# Hi everyone...Im a newbie



## halloweengirl (Aug 23, 2006)

Oh Boy-Oh Boy....Im so excited that I have found this site!! Im obessed with Halloween.Its good to see that Im not the only one!Now I dont have to feel so lonely anymore My hubby thinks Im nuts...and well actually everyone else too-lol.I started out with a few minor decorations last year.This year,I would really love to go ALL out.I plan on making alot of the props,with help of hubby of course(Im too accident prone to do some of it on my own).So I will be on here Alot asking alot of silly questions!Thanks for letting me ramble.


----------



## Frighteners Entertainment (Jan 24, 2006)

You've found a great place to be 
Welcome aboard!


----------



## ScareFX (Aug 18, 2004)

Welcome halloweengirl. This place is full of nuts.


----------



## grapegrl (Jan 3, 2006)

Hello and welcome, Halloweengirl! Hope to see you around the forums often!


----------



## Vlad (Aug 2, 2005)

Greetings and welcome HG !! You've definitely found the right place to immerse yourself in Halloween, haunting, prop design, the supernatural and the bizzare. (It's the members who are bizzare, lol). Join right in, everyone has something to share from the newest haunter, to the most experienced. See you in the threads, and hopefully in chat as well. Vlad


----------



## edwood saucer (Aug 21, 2006)

Hey HG,

Welcome - I'm close by...BTW. Saw the stealth bomber circling overhead during the airshow... It absolutley didn't look real. And when it made a turn - it was 90degrees and that just added to the bizarness of it.

Anyway - welcome aboard from a fellow noob.


----------



## Bone Dancer (Oct 7, 2005)

Greeting and welcome HG. This place is packed to the top with information an people to help you. Check these out for starters.

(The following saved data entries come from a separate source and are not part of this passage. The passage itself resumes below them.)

/-- R103: `HS.SOH` and `HS.EOT`. -/
def Obligations.HandshakeControlByteIsCarried : Prop :=
  ∀ s : State, s.state = .hsRead →
    exec .hsSoh s = .next { s with
      ctrl := 0x01#8, held := { s.held with ctrl := true }, state := .awaitCtrl, event := .none, outstanding := none
      rxLog := s.rxLog ++ [.got (.byte 0x01#8)] } ∧
    exec .hsEot s = .next { s with
      ctrl := 0x04#8, held := { s.held with ctrl := true }, state := .awaitCtrl, event := .none, outstanding := none
      rxLog := s.rxLog ++ [.got (.byte 0x04#8)] }

/-- R104: `HS.STRAY`. -/
def Obligations.HandshakeStrayByteIsIgnored : Prop :=
  ∀ (s : State) (b : Byte), s.state = .hsRead → b ≠ 0x01#8 → b ≠ 0x04#8 →
    exec (.hsStray b) s = .next { s with
      state := .hsNak, event := .none, outstanding := none, rxLog := s.rxLog ++ [.got (.byte b)] }

/-! ## Dispatch and the frame receiver -/

/-- R120, R177: `AC.EOT`. That `TX.ACK`, the other row that R120 names for this step, is the same step there is the
model's choice (log entry 13). -/
def Obligations.EotIsAcknowledgedAndCompletes : Prop :=
  ∀ (s : State) (r : TxResponse) (f : Feed TxResponse),
    s.state = .awaitCtrl → s.held.ctrl = true → s.ctrl = 0x04#8 → s.txIn.pull = (some r, f) →
    exec .acEot s = .next
      (if r = .ok ∨ s.params.txFailPolicy = .ignore then
        { s with
          state := .complete, event := .none, outstanding := none, txIn := f
          txLog := s.txLog ++ [(0x06#8, .got r)] }
      else
        { s with
          state := .failed, fail := .txWriteError, idx := 0, event := .none, outstanding := none, txIn := f
          txLog := s.txLog ++ [(0x06#8, .got r)] }) ∧
    exec .txAck s = exec .acEot s

/-- R121: `AC.SOH`. -/
def Obligations.SohStartsAFrame : Prop :=
  ∀ s : State, s.state = .awaitCtrl → s.held.ctrl = true → s.ctrl = 0x01#8 →
    exec .acSoh s = .next { s with idx := 0, state := .rxHeader, event := .none, outstanding := none }

/-- R122, R186, R45: the stops of the model. A step in `AWAIT_CTRL` with any other `ctrl` faults, one in a reserved state
does, and one that reads a register holding no value ("A read of it would fault"). That `AC.OTHER` faults in every other
state too, and with every byte, is the model's choice (log entry 7). -/
def Obligations.UnreachableStatesFault : Prop :=
  (∀ (b : Byte) (s : State), exec (.acOther b) s = .fault .modelUnreachable) ∧
  ∀ s : State, s.proceeds →
    (s.state = .awaitCtrl → s.held.ctrl = true → s.ctrl ≠ 0x01#8 → s.ctrl ≠ 0x04#8 →
      step s = .fault .modelUnreachable) ∧
    (s.state = .reserved14 ∨ s.state = .reserved15 → step s = .fault .modelUnreachable) ∧
    (s.state = .awaitCtrl → s.held.ctrl = false → step s = .fault .unspecifiedRead) ∧
    (s.state = .validating → s.held.hdrNum = false ∨ s.held.hdrCmp = false → step s = .fault .unspecifiedRead) ∧
    (s.state = .accWrite → (∃ i : Fin blockSize, s.held.buf[i] = false) → step s = .fault .unspecifiedRead)

/-- R123: `FR.HDR` at both positions, and `FR.HDR_TIMEOUT`. -/
def Obligations.HeaderBytesAreReceived : Prop :=
  ∀ (s : State) (b : Byte), s.state = .rxHeader →
    (s.idx = 0 → exec (.frHdr b) s = .next { s with
      hdrNum := b, held := { s.held with hdrNum := true }, idx := 1, event := .none, outstanding := none
      rxLog := s.rxLog ++ [.got (.byte b)] }) ∧
    (s.idx = 1 → exec (.frHdr b) s = .next { s with
      hdrCmp := b, held := { s.held with hdrCmp := true }, idx := 0, state := .rxPayload, event := .none
      outstanding := none, rxLog := s.rxLog ++ [.got (.byte b)] }) ∧
    (s.idx = 0 ∨ s.idx = 1 → exec .frHdrTimeout s = .next { s with
      fail := .headerReadError, state := .failed, idx := 0, event := .none, outstanding := none
      rxLog := s.rxLog ++ [.got .timeout] })

/-- R124: `FR.DATA` before and at the last position, and `FR.DATA_TIMEOUT` at every position. -/
def Obligations.PayloadBytesAreReceived : Prop :=
  ∀ (s : State) (b : Byte), s.state = .rxPayload →
    (s.idx.toNat < 127 → exec (.frData b) s = .next { s with
      buf := s.buf.setIfInBounds s.idx.toNat b
      held := { s.held with buf := s.held.buf.setIfInBounds s.idx.toNat true }
      idx := s.idx + 1, event := .none, outstanding := none, rxLog := s.rxLog ++ [.got (.byte b)] }) ∧
    (s.idx = 127 → exec (.frData b) s = .next { s with
      buf := s.buf.setIfInBounds 127 b, held := { s.held with buf := s.held.buf.setIfInBounds 127 true }
      idx := 0, state := .rxChecksum, event := .none, outstanding := none
      rxLog := s.rxLog ++ [.got (.byte b)] }) ∧
    (s.idx.toNat ≤ 127 → exec .frDataTimeout s = .next { s with
      fail := .dataReadError, state := .failed, idx := 0, event := .none, outstanding := none
      rxLog := s.rxLog ++ [.got .timeout] })

/-- R125: `FR.CKSUM` and `FR.CKSUM_TIMEOUT`. -/
def Obligations.ChecksumByteIsReceived : Prop :=
  ∀ (s : State) (b : Byte), s.state = .rxChecksum →
    exec (.frCksum b) s = .next { s with
      rxCk := b, held := { s.held with rxCk := true }, state := .validating, event := .none, outstanding := none
      rxLog := s.rxLog ++ [.got (.byte b)] } ∧
    exec .frCksumTimeout s = .next { s with
      fail := .checksumReadError, state := .failed, idx := 0, event := .none, outstanding := none
      rxLog := s.rxLog ++ [.got .timeout] }

/-! ## Validation, the sink and the reply -/

/-- R140, R141, R142, R143: the internal step of `VALIDATING`, on registers that hold values: the complement first,
and the checksum (of the natural-number sum of the payload) only when it passes. -/
def Obligations.ValidationDecidesInOrder : Prop :=
  ∀ s : State, s.proceeds → s.state = .validating → s.held.hdrNum = true → s.held.hdrCmp = true →
    (¬ (s.hdrNum.toNat + s.hdrCmp.toNat) % 256 = 0xFF →
      step s = .next { s with
        hostIn := s.hostIn.tail, verdict := .blockNumberMismatch, event := .blockNumberMismatch, state := .rejNak
        outstanding := none }) ∧
    ((s.hdrNum.toNat + s.hdrCmp.toNat) % 256 = 0xFF → s.bufHolds → s.held.rxCk = true →
      (¬ (s.buf.toList.map BitVec.toNat).sum % 256 = s.rxCk.toNat →
        step s = .next { s with
          hostIn := s.hostIn.tail, verdict := .checksumError, event := .checksumError, state := .rejNak
          outstanding := none }) ∧
      ((s.buf.toList.map BitVec.toNat).sum % 256 = s.rxCk.toNat →
        step s = .next { s with
          hostIn := s.hostIn.tail, verdict := .accept, event := .none, state := .accWrite, outstanding := none }))

/-- R144: `SK.WRITE` of the payload buffer, in a buffer that holds values. That a write which answered `SinkFail` is
recorded too, outside `SinkLog`, is the model's choice (log entry 8). -/
def Obligations.AcceptedPayloadIsWrittenToTheSink : Prop :=
  ∀ (s : State) (f : Feed SinkResponse), s.state = .accWrite → s.bufHolds →
    (s.sinkIn.pull = (some .ok, f) → exec (.skWrite s.buf) s = .next { s with
      state := .accAck, event := .none, outstanding := none, sinkIn := f
      sinkTrace := s.sinkTrace ++ [(s.buf, .got .ok)] }) ∧
    (s.sinkIn.pull = (some .fail, f) → exec (.skWrite s.buf) s = .next { s with
      fail := .sinkWriteError, state := .failed, idx := 0, event := .none, outstanding := none, sinkIn := f
      sinkTrace := s.sinkTrace ++ [(s.buf, .got .fail)] })

/-- R145: `TX.ACK` in `ACC_ACK`, with the sequence counter's advance modulo 256. -/
def Obligations.AcceptedBlockIsAcknowledged : Prop :=
  ∀ (s : State) (r : TxResponse) (f : Feed TxResponse),
    s.state = .accAck → s.txIn.pull = (some r, f) →
    exec .txAck s = .next
      (if r = .ok ∨ s.params.txFailPolicy = .ignore then
        { s with
          expBlk := BitVec.ofNat 8 ((s.expBlk.toNat + 1) % 256), state := .nextCtrl, event := .none
          outstanding := none, txIn := f, txLog := s.txLog ++ [(0x06#8, .got r)] }
      else
        { s with
          state := .failed, fail := .txWriteError, idx := 0, event := .none, outstanding := none, txIn := f
          txLog := s.txLog ++ [(0x06#8, .got r)] })
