theorem Works.recordsTheAnswer (hw : Works h t) : RecordsTheAnswer h t := by
  cases hw
  case rests hs => exact .internal (by rcases hs with hs | hs | hs <;> simp [State.request, hs]) rfl rfl rfl
  case startsFrame hs hc =>
    have hctrl : h.ctrl = soh := (readCtrl_eq_some.1 hc).2
    exact .internal (by simp [State.request, hs, hctrl, soh, eot]) rfl rfl rfl
  case rejectsHeader hs _ _ | rejectsChecksum hs _ _ _ _ _ | accepts hs _ _ _ _ _ =>
    exact .internal (by simp [State.request, hs]) rfl rfl rfl
  case awaitsRead hr hp => exact .read hr hp (List.append_nil _).symm rfl rfl
  case takesControl hs _ hp => exact .read (request_eq_rxRead_iff.2 (by tauto)) hp rfl rfl rfl
  case strayProbe hs _ hp | probeTimeout hs hp _ | probeCeiling hs hp _ | readsNumber hs _ hp |
      readsComplement hs _ hp | readsData hs _ hp | readsLastData hs _ hp | readsChecksum hs hp |
      strayBetween hs _ hp =>
    exact .read (request_eq_rxRead_iff.2 (by simp [hs])) hp rfl rfl rfl
  case readFails hr hp => exact .read hr.request hp rfl rfl rfl
  case awaitsWrite hr _ hp => exact .write hr hp rfl (List.append_nil _).symm rfl
  case acksBlock hs hp _ | ackFails hs hp _ => exact .write (request_eq_txWrite_iff.2 (by simp [hs])) hp rfl rfl rfl
  case endsTransfer hs hc hp =>
    have hctrl : h.ctrl = eot := (readCtrl_eq_some.1 hc).2
    exact .write (request_eq_txWrite_iff.2 (.inl ⟨rfl, .inr ⟨hs, hctrl⟩⟩)) hp (State.txDone_rxLog ..)
      (State.txDone_txLog ..) (State.txDone_sinkTrace ..)
  case probes hs hp | naksBlock hs hp =>
    exact .write (request_eq_txWrite_iff.2 (by simp [hs])) hp (State.txDone_rxLog ..) (State.txDone_txLog ..)
      (State.txDone_sinkTrace ..)
  case awaitsSink hs _ hp => exact .sink (request_eq_sinkWrite_iff.2 ⟨hs, rfl⟩) hp rfl rfl (List.append_nil _).symm
  case stores hs _ hp | storeFails hs _ hp => exact .sink (request_eq_sinkWrite_iff.2 ⟨hs, rfl⟩) hp rfl rfl rfl

/-- The sample of the CTRL port is no part of a request, an answer or a history. -/
theorem step_recordsTheAnswer (hq : s.proceeds) (hstep : step s = .next t) : RecordsTheAnswer s t := by
  cases (works_of_step hq hstep).recordsTheAnswer with
  | internal hr hrx htx hsink => exact .internal hr hrx htx hsink
  | read hr hp hrx htx hsink => exact .read hr hp hrx htx hsink
  | write hr hp hrx htx hsink => exact .write hr hp hrx htx hsink
  | sink hr hp hrx htx hsink => exact .sink hr hp hrx htx hsink

theorem RecordsTheAnswer.rxLog_of_response {r : RxResponse} {f : Feed RxResponse} (ha : RecordsTheAnswer h t)
    (hreq : h.request = some .rxRead) (hpull : h.rxIn.pull = (some r, f)) : t.rxLog = h.rxLog ++ [.got r] := by
  cases ha with
  | read hr hp hrx _ _ => cases hp.symm.trans hpull; exact hrx
  | internal hr _ _ _ | write hr _ _ _ _ | sink hr _ _ _ _ => cases hr.symm.trans hreq

theorem RecordsTheAnswer.txLog_of_response {b : Byte} {r : TxResponse} {f : Feed TxResponse}
    (ha : RecordsTheAnswer h t) (hreq : h.request = some (.txWrite b)) (hpull : h.txIn.pull = (some r, f)) :
    t.txLog = h.txLog ++ [(b, .got r)] := by
  cases ha with
  | write hr hp _ htx _ => cases hr.symm.trans hreq; cases hp.symm.trans hpull; exact htx
  | internal hr _ _ _ | read hr _ _ _ _ | sink hr _ _ _ _ => cases hr.symm.trans hreq

theorem RecordsTheAnswer.sinkTrace_of_response {p : Block} {r : SinkResponse} {f : Feed SinkResponse}
    (ha : RecordsTheAnswer h t) (hreq : h.request = some (.sinkWrite p)) (hpull : h.sinkIn.pull = (some r, f)) :
    t.sinkTrace = h.sinkTrace ++ [(p, .got r)] := by
  cases ha with
  | sink hr hp _ _ hsink => cases hr.symm.trans hreq; cases hp.symm.trans hpull; exact hsink
  | internal hr _ _ _ | read hr _ _ _ _ | write hr _ _ _ _ => cases hr.symm.trans hreq

theorem RecordsTheAnswer.sinkTrace_cases (ha : RecordsTheAnswer h t) :
    t.sinkTrace = h.sinkTrace ∨ ∃ (p : Block) (r : SinkResponse), t.sinkTrace = h.sinkTrace ++ [(p, .got r)] := by
  cases ha with
  | internal _ _ _ hsink | read _ _ _ _ hsink | write _ _ _ _ hsink => exact .inl hsink
  | @sink p o f _ _ _ _ hsink =>
    cases o with
    | none => exact .inl (hsink.trans (List.append_nil _))
    | some r => exact .inr ⟨p, r, hsink⟩

/-! ## The transaction a reset drops -/

/-- A reset that aborts a transaction adds it to its history, with the response dropped (rule R201). -/
theorem step_records_dropped {r : Request} (ha : s.aborts r) (hstep : step s = .next t) :
    match r with
    | .rxRead => t.rxLog = s.rxLog ++ [.dropped]
    | .txWrite b => t.txLog = s.txLog ++ [(b, .dropped)]
    | .sinkWrite p => t.sinkTrace = s.sinkTrace ++ [(p, .dropped)] := by
  obtain ⟨hreset, hout⟩ := ha
  cases hstep.symm.trans (step_of_reset hreset)
  cases r <;> simp [State.hardReset, resetRegisters_eq, State.dropOutstanding, hout]

theorem hardReset_sinkTrace (hno : ∀ p : Block, s.outstanding ≠ some (.sinkWrite p)) :
    s.hardReset.sinkTrace = s.sinkTrace := by
  unfold State.hardReset State.dropOutstanding
  split
  case h_4 p hout => exact absurd hout (hno p)
  all_goals rfl

/-- Where no reset aborts a sink write, the sink's record gets at most one entry, and that is an answered write. -/
theorem step_sinkTrace_cases (hstep : step s = .next t) (hno : ∀ p : Block, ¬ s.aborts (.sinkWrite p)) :
    t.sinkTrace = s.sinkTrace ∨ ∃ (p : Block) (r : SinkResponse), t.sinkTrace = s.sinkTrace ++ [(p, .got r)] := by
  obtain ⟨hreset, rfl⟩ | ⟨-, -, -, rfl⟩ | ⟨-, hw⟩ := step_next_cases hstep
  · exact .inl (hardReset_sinkTrace (s := s.hostTaken) fun p hout => hno p ⟨hreset, hout⟩)
  · exact .inl rfl
  · exact hw.recordsTheAnswer.sinkTrace_cases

http://www.halloweenmonsterlist.info/
http://www.hauntproject.com/

pack a lunch you will be there for awhile


----------



## Fangs (Jun 6, 2006)

Greetings and Velcome Home Halloweengirl! You have come to the right place! Lots of very friendly people who are very willing to help in any way they can! :> If ya ever need anything.... just Holler!


----------



## halloweengirl (Aug 23, 2006)

Edwood Saucer...The air show was a very crazy weekend.I live on base,so imagine the Noise level.Some flew low enough to make my house rattle.It was pretty cool to see some of the tricks and things that they can do in those things.
Anyway,Thanks everyone for the warm welcome.I think Ill be spending alot of time here


----------



## Death's Door (Mar 22, 2006)

Hi halloweengirl - glad you here!!!!!!


----------



## Sinister (Apr 18, 2004)

Welcome to the Forum. Always a lot of things going on here. :jol:


----------



## Zombie-F (Apr 12, 2004)

Welcome aboard halloweengirl!


----------



## slightlymad (May 25, 2006)

Howdy and welcome fellow airperson ( im a former warthog) you are definitly in the right place to enhance your addiction.


----------



## Koumajutsu (Aug 9, 2006)

Nice to meet you. I'm pretty new here too, and I gotta say, I love this place


----------



## Wyatt Furr (Jun 5, 2006)

Welcome Halloweengirl to the Forum


----------



## nicole (Aug 12, 2006)

welcome to the forum. you will find many greay ideas and pictures throughout the site


----------



## Daughter of Darkness (Aug 24, 2006)

Hi Halloweengirl, I'm a newbie too. Working on any projects?


----------



## roadkill (May 11, 2006)

Howdy Halloweengirl - good to meet you. Just remember - there ARE no silly questions.


----------



## halloweengirl (Aug 23, 2006)

Thanks everyone for the warm welcome.Im glad to be here.
Daughter of Darkness...Im currently working on a road sign.It is going pretty well.
http://www.unpleasantstreet.com/index.php?x=/projects/2005/spooky_signs&y=main These are the instructions that Im following.
Have you started any projects?


----------



## Daughter of Darkness (Aug 24, 2006)

Hey Halloweengirl. That looks like a good project. I am working on my scarecrow but today was really lazy,ugh. Back to the drawing board tomorrow before my vines dry out too much


----------



## Denhaunt (Aug 18, 2006)

Hi Halloweengirl. There are a lot of nice people here with some creativity to spare. Ask away

Oh, and welcome to the party!


----------



## turtle2778 (Jul 9, 2006)

Hi there...hope you like it...There are great people here with wonderful ideas and who are always willing to help.


----------



## Lilly (Jun 13, 2006)

Hey HG ,
glad you could make it.. 
I have about 4 maybe 5 things im working on ( yeah i should finish one before i start the next but that wouldn't be me) 
the latest is my gargoyle eggs


----------



## trishaanne (Aug 20, 2005)

I'm sorry I didn't see this sooner but WELCOME Halloweengirl. Nice to meet you!


----------



## slimy (Jul 12, 2006)

I missed the timely welcome as well. Oh well, better late than never. Welcome aboard.


----------



## writer93 (Aug 29, 2006)

Welcome to the board!! Sorry i'm so late!


----------